(Saved entries)
--- START ---

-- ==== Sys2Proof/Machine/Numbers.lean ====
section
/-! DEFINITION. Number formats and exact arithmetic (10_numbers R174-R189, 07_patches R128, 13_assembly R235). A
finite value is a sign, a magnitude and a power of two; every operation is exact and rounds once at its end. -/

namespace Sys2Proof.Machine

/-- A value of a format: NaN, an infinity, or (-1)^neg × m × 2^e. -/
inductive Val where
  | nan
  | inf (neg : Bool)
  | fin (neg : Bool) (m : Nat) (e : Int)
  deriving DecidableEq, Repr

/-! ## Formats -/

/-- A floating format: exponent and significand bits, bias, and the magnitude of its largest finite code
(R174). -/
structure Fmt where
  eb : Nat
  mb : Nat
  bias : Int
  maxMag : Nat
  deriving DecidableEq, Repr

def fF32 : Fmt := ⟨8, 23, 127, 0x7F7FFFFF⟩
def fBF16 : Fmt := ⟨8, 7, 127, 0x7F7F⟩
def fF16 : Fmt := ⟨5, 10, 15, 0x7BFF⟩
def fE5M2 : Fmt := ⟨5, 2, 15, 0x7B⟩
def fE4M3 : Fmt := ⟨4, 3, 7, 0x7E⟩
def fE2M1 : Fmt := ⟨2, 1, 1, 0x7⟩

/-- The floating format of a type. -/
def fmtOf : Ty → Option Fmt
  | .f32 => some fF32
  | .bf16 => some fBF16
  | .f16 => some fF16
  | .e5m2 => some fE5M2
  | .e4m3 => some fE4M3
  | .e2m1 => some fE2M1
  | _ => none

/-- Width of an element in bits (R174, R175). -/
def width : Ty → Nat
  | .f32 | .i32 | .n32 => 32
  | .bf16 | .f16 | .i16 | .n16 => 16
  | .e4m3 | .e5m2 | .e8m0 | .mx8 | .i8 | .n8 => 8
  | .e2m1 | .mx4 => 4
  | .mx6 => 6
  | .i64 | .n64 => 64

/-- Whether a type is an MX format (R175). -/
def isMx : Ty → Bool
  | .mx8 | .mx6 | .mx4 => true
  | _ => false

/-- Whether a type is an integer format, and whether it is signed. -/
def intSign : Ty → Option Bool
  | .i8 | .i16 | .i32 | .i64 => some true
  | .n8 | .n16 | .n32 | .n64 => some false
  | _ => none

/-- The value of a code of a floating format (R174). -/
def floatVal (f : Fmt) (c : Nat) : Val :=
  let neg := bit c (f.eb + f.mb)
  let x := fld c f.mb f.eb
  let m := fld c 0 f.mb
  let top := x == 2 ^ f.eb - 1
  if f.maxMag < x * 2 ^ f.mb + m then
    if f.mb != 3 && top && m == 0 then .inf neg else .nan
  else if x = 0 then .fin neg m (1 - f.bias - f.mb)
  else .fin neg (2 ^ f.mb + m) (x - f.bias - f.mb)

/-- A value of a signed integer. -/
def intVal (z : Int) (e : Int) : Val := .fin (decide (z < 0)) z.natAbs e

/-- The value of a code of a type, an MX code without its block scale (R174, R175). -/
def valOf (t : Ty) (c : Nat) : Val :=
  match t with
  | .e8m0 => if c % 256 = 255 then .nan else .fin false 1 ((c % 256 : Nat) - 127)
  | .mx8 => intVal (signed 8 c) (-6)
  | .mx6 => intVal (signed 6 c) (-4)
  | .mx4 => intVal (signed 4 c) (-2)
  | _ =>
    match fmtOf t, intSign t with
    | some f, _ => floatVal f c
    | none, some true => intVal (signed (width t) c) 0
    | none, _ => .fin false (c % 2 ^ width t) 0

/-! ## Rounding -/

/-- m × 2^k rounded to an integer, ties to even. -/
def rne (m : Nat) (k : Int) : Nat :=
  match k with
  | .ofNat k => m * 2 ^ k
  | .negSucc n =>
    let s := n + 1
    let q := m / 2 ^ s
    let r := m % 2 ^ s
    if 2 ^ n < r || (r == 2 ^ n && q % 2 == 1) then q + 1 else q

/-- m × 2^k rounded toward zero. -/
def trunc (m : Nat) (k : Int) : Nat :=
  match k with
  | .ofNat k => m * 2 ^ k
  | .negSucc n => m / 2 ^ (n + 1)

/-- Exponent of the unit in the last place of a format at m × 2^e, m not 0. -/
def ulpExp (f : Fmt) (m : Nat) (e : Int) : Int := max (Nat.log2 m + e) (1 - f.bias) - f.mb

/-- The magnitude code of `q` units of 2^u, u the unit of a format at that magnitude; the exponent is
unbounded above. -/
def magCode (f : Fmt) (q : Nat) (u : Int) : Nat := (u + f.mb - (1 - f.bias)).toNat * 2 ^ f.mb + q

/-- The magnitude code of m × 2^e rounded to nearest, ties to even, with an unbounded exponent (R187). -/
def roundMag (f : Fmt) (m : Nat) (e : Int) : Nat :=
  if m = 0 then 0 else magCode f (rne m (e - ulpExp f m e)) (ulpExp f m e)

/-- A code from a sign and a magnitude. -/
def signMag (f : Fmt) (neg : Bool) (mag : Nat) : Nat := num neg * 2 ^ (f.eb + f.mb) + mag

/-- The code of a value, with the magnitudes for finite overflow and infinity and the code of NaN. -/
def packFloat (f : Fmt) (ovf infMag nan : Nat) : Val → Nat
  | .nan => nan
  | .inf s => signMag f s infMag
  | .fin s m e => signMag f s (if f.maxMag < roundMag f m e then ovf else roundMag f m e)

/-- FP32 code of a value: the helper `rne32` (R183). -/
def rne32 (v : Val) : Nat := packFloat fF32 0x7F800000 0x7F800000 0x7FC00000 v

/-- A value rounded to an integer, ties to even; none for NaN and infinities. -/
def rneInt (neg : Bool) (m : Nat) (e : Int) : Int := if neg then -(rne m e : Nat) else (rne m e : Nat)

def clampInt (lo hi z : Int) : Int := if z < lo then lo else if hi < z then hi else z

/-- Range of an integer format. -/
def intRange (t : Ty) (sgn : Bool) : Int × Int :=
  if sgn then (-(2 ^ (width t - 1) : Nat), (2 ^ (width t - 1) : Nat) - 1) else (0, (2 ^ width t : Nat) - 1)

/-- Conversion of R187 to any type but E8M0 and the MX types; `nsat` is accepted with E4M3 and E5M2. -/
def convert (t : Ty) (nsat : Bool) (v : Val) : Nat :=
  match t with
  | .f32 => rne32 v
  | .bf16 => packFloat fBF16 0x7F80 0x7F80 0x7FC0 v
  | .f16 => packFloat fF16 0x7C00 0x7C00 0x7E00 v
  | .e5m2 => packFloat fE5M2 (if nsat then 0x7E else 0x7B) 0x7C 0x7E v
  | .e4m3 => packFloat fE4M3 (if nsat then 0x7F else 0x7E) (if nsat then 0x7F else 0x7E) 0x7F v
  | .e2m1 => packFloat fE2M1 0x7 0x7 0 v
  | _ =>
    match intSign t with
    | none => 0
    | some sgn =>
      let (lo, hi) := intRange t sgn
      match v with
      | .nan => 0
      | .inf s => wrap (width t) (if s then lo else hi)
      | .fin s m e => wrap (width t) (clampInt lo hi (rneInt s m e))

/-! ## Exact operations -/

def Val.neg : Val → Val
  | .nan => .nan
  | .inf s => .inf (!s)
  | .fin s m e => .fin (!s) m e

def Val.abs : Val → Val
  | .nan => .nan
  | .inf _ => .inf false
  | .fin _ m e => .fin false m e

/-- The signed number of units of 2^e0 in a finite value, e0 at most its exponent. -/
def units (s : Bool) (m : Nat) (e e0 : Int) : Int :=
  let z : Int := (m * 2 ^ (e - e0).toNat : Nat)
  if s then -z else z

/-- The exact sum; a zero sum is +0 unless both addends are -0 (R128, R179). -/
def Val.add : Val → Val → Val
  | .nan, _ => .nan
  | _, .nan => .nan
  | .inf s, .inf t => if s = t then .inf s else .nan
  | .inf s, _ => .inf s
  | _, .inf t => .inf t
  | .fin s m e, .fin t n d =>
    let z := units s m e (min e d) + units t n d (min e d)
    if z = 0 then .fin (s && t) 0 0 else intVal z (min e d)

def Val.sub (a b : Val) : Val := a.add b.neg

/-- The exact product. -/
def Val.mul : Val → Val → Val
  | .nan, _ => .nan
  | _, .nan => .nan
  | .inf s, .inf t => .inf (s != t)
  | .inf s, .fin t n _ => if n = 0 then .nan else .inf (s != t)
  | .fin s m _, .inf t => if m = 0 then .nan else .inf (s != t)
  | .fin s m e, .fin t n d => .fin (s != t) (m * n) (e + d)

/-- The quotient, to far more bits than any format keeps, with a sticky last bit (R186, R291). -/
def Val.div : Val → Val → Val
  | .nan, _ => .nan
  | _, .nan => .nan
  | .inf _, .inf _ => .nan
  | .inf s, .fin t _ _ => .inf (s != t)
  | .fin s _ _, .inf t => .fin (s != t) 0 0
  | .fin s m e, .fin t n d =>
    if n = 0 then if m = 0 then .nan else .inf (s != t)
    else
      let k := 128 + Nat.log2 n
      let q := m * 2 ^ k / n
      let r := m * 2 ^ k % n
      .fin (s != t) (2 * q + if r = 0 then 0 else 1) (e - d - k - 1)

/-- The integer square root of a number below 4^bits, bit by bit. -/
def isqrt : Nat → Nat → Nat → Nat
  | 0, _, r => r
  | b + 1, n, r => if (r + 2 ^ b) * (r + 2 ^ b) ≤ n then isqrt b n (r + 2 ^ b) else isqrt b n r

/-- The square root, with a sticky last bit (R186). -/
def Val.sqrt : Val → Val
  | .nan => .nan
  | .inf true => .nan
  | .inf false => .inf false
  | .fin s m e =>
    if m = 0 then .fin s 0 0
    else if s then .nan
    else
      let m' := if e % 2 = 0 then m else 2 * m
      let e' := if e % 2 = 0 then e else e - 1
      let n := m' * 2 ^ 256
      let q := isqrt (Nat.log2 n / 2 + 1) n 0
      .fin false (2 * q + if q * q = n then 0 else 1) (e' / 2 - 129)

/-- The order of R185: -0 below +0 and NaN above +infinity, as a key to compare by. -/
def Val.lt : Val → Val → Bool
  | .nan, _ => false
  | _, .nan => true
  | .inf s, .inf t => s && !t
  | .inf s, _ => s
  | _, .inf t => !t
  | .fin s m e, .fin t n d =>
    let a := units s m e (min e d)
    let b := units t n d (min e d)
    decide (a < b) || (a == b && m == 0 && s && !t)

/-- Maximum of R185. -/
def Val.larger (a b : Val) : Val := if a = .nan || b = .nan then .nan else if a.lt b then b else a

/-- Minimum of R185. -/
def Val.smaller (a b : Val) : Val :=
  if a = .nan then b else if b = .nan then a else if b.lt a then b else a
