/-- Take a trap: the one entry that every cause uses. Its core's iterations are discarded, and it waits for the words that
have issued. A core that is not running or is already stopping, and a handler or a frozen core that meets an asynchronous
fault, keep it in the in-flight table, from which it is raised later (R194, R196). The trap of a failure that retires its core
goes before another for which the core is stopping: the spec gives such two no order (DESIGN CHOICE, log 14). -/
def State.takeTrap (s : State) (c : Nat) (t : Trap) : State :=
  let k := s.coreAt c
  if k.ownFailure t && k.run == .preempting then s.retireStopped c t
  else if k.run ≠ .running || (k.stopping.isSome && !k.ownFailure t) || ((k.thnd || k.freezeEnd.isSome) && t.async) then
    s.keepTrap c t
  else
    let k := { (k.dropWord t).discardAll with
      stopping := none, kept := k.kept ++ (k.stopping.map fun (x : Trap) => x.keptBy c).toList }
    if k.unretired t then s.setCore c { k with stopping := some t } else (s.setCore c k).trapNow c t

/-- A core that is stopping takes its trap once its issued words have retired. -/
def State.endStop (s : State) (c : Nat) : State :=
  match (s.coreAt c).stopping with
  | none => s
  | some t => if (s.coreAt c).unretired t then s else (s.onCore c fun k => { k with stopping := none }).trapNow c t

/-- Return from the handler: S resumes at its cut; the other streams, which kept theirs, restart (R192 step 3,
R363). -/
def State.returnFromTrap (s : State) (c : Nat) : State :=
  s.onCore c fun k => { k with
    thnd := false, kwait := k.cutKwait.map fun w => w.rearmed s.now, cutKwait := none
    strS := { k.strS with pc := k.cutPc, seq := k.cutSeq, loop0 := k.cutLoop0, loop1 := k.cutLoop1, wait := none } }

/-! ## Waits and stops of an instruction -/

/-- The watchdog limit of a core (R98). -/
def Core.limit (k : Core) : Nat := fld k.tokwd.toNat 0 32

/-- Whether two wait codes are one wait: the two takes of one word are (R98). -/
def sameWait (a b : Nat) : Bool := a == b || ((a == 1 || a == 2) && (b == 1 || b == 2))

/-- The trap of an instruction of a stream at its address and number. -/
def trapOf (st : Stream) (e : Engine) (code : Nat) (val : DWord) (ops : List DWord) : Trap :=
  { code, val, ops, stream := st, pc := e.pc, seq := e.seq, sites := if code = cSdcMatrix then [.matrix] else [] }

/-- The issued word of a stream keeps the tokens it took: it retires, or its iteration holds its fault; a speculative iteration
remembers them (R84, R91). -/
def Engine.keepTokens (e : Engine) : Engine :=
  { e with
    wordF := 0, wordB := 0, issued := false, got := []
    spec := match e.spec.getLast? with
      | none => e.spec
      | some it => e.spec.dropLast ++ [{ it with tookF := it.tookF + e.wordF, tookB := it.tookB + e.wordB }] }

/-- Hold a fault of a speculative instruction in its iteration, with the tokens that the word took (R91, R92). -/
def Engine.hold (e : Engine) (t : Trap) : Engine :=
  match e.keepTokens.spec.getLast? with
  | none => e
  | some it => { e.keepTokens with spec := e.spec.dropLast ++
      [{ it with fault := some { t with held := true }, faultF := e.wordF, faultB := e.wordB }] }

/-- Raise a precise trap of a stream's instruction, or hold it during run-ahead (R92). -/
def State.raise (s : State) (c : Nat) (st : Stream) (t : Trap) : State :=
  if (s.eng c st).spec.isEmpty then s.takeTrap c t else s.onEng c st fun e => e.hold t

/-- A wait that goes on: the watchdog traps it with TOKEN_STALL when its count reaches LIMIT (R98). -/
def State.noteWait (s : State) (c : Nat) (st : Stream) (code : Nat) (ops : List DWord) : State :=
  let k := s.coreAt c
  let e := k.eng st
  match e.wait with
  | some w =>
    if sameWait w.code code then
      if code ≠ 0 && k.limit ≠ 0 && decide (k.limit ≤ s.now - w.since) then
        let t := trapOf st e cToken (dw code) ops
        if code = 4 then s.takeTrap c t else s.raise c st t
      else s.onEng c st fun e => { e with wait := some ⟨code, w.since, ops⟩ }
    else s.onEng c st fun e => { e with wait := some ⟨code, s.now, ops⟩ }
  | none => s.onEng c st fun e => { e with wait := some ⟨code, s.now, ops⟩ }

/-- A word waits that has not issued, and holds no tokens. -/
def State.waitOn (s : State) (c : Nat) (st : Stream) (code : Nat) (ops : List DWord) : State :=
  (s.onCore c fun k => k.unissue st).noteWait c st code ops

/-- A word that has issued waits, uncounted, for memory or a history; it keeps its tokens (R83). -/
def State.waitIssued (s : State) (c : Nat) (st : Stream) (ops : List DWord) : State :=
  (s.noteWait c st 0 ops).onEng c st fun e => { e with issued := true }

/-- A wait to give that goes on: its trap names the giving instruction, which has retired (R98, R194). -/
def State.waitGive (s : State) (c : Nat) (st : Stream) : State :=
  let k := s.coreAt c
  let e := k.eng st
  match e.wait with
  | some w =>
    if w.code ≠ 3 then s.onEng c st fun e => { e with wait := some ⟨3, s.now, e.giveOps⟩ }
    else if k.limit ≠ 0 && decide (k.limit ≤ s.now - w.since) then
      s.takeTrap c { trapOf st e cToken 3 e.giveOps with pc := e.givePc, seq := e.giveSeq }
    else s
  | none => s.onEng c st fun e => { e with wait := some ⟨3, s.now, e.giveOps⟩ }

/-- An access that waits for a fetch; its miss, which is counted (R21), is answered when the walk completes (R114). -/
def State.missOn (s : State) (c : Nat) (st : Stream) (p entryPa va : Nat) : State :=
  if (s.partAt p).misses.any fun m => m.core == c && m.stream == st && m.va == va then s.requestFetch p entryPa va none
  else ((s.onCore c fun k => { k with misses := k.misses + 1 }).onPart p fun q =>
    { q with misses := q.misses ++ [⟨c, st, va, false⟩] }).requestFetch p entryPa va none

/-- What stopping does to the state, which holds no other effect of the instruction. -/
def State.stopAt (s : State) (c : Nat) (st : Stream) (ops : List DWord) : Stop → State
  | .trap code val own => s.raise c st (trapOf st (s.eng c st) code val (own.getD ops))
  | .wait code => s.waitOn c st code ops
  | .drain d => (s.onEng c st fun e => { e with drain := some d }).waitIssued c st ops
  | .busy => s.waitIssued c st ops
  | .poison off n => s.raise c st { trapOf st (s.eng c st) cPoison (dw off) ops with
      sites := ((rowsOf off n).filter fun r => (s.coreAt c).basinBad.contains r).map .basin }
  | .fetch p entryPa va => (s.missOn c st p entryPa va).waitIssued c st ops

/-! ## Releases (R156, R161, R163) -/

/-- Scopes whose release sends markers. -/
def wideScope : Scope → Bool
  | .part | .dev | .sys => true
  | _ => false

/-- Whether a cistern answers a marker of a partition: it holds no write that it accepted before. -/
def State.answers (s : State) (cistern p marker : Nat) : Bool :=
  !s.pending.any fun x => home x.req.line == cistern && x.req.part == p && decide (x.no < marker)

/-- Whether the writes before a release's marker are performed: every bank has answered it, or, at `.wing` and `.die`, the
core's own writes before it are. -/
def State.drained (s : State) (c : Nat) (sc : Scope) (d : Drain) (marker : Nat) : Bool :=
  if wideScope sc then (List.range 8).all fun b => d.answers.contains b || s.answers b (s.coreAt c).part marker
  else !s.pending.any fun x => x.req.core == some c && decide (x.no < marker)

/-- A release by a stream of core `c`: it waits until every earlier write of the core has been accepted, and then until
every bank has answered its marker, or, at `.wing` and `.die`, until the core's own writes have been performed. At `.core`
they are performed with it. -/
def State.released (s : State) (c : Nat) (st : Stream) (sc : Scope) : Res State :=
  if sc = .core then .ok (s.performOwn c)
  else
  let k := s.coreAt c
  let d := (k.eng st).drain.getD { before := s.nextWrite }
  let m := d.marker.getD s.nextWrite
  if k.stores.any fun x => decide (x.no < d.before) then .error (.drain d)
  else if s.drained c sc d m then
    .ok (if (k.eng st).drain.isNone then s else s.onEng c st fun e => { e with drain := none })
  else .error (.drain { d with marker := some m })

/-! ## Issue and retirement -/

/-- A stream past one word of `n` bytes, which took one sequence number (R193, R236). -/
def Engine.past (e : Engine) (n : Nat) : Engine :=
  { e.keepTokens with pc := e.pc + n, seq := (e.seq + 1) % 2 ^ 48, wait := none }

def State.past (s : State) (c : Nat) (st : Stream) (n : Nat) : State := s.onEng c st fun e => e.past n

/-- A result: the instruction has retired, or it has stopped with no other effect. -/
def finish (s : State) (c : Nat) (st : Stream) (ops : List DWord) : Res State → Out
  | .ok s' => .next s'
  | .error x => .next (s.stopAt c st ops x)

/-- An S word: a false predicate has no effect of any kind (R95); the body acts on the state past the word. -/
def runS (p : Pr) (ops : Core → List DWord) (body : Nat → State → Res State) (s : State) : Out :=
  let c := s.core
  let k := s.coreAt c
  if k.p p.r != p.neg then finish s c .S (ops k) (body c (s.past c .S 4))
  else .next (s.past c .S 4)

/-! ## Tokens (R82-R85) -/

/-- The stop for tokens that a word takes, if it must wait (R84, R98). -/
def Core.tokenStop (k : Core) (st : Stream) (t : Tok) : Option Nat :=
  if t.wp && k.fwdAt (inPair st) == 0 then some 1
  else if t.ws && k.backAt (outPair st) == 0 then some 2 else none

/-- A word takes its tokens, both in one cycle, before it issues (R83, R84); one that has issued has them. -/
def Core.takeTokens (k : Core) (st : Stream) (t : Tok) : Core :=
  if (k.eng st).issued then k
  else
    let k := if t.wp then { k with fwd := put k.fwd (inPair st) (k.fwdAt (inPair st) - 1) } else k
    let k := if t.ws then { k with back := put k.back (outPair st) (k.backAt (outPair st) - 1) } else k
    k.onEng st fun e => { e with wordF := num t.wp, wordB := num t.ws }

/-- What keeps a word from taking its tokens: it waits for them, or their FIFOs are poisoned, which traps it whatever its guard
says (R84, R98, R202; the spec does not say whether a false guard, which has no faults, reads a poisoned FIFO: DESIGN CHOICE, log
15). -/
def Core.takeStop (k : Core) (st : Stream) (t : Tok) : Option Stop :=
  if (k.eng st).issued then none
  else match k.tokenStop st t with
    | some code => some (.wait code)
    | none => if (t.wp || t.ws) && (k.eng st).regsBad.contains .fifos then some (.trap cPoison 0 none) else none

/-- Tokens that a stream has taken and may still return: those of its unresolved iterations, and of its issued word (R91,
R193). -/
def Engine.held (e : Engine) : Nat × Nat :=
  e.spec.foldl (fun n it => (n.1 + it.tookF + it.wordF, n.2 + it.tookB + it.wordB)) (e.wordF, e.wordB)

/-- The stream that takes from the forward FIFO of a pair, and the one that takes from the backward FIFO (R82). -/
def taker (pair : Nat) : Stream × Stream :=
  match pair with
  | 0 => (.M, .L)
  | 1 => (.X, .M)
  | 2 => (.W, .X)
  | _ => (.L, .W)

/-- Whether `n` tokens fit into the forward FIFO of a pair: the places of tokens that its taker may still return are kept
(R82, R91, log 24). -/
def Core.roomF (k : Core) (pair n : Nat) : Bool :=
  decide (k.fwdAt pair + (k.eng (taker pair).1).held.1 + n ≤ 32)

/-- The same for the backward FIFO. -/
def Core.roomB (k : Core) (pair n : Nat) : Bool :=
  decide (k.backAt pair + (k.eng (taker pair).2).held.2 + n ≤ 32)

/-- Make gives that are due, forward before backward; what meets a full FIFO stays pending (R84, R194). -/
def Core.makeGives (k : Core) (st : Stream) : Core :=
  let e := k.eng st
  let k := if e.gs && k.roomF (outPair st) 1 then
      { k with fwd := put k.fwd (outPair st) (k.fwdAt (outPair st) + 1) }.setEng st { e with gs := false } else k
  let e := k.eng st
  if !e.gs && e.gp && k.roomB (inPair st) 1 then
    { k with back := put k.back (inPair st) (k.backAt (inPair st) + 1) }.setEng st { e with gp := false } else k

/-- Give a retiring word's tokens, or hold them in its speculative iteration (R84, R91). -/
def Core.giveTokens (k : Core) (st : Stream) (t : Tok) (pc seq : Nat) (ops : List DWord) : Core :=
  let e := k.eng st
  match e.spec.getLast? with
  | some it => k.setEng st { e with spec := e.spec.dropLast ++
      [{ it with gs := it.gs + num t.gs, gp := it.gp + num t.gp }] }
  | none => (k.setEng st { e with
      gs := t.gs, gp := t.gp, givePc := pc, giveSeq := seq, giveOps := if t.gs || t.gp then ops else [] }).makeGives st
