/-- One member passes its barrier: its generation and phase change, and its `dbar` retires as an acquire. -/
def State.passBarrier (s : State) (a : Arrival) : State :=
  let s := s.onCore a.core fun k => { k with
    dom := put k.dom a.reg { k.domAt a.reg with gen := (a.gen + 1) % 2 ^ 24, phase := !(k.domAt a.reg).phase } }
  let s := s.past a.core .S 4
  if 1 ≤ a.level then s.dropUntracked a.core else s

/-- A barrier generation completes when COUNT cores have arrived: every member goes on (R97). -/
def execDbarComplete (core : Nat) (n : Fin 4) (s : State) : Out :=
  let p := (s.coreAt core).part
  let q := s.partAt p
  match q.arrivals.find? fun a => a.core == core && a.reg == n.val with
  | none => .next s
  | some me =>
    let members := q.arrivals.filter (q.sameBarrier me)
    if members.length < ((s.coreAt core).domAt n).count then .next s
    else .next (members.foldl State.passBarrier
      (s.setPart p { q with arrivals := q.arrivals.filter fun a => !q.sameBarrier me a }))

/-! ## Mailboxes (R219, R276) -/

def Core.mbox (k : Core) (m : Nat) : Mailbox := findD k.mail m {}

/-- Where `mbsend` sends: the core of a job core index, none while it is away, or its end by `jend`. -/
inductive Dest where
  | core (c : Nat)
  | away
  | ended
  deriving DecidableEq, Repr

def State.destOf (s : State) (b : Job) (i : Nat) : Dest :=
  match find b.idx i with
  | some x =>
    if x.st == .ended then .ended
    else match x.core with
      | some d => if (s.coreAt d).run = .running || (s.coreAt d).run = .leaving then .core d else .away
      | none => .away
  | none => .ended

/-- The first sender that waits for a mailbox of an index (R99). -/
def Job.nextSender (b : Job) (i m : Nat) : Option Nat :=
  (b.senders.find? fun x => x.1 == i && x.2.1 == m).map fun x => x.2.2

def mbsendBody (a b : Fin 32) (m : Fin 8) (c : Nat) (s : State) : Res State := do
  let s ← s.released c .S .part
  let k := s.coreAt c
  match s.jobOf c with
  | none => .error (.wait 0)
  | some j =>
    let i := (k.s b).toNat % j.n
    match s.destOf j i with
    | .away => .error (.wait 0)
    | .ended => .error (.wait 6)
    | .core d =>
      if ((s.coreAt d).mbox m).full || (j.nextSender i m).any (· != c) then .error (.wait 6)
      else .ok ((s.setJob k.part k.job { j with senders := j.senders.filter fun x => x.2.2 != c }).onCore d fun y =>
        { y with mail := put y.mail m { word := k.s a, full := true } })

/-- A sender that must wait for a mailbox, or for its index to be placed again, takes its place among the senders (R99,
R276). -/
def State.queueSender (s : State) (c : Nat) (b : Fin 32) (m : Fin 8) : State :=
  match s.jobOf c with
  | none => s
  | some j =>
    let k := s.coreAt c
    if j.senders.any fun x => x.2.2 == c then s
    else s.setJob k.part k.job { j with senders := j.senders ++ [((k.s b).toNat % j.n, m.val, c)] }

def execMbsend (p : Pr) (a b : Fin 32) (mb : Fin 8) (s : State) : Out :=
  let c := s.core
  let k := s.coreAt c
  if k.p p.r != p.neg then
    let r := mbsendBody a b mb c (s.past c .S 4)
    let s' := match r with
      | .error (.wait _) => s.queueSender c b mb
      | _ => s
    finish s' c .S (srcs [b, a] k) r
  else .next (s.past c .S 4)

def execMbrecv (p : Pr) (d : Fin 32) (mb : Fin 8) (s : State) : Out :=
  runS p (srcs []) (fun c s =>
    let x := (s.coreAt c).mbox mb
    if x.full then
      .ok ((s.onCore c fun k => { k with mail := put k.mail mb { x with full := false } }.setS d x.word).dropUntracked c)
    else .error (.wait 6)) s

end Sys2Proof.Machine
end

--- END ---

** ACTIVITY **
Within the data above, the span starting at the line containing "def isqrt : Nat → Nat → Nat → Nat" and ending at the line containing "let q := isqrt (Nat.log2 n / 2 + 1) n 0" is to be retyped exactly, with no other lines.

** EXERCISE SOLUTION **
def isqrt : Nat → Nat → Nat → Nat
  | 0, _, r => r
  | b + 1, n, r => if (r + 2 ^ b) * (r + 2 ^ b) ≤ n then isqrt b n (r + 2 ^ b) else isqrt b n r

/-- The square root, with a sticky last bit (R186). -/
def Val.sqrt : Val → Val
  | .nan => .nan
  | .inf true => .nan
  | .inf false => .inf false
  | .fin s m e =>
    if m = 0 then .fin s 0 0
    else if s then .nan
    else
      let m' := if e % 2 = 0 then m else 2 * m
      let e' := if e % 2 = 0 then e else e - 1
      let n := m' * 2 ^ 256
      let q := isqrt (Nat.log2 n / 2 + 1) n 0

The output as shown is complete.